🤖 AI Summary
Existing Transformer-based marked temporal point process (MTPP) approaches rely solely on positional encoding to incorporate temporal information, which limits their ability to capture event-type-specific heterogeneous temporal dynamics. To address this limitation, this work proposes Hawkes Attention, a novel mechanism that deeply integrates the theory of multivariate Hawkes processes with the attention architecture.

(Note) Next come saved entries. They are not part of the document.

-- ==== Sys2Proof/Decode.lean ====
section
/-!
DEFINITION. The command a word spells by the bits of spec/opcode_table.json. No row of the table has
bits (every row's field list is empty), so no word spells a command.
-/

namespace Sys2Proof

/-- The command that a word of `nbits` bits spells: the table gives no row any bits, so none. -/
def decodeTableWord (_nbits _w : Nat) : Option Instr := none

end Sys2Proof
end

Specifically, it introduces learnable type-specific neural kernels that dynamically modulate the projections of queries, keys, and values, thereby jointly modeling the interaction between event content and temporal dynamics. The proposed method achieves significant performance gains over current baselines on MTPP tasks and naturally extends to predictive tasks involving complex temporal structures.
📝 Abstract
Marked Temporal Point Processes (MTPPs) arise naturally in medical, social, commercial, and financial domains. However, existing Transformer-based methods mostly inject temporal information only via positional encodings, relying on shared or parametric decay structures, which limits their ability to capture heterogeneous and type-specific temporal effects. Inspired by this observation, we derive a novel attention operator called Hawkes Attention from the multivariate Hawkes process theory for MTPP, using learnable per-type neural kernels to modulate query, key and value projections, thereby replacing the corresponding parts in the traditional attention. Benefited from the design, Hawkes Attention unifies event timing and content interaction, learning both the time-relevant behavior and type-specific excitation patterns from the data. The experimental results show that our method achieves better performance compared to the baselines. In addition to the general MTPP, our attention mechanism can also be easily applied to specific temporal structures, such as time series forecasting.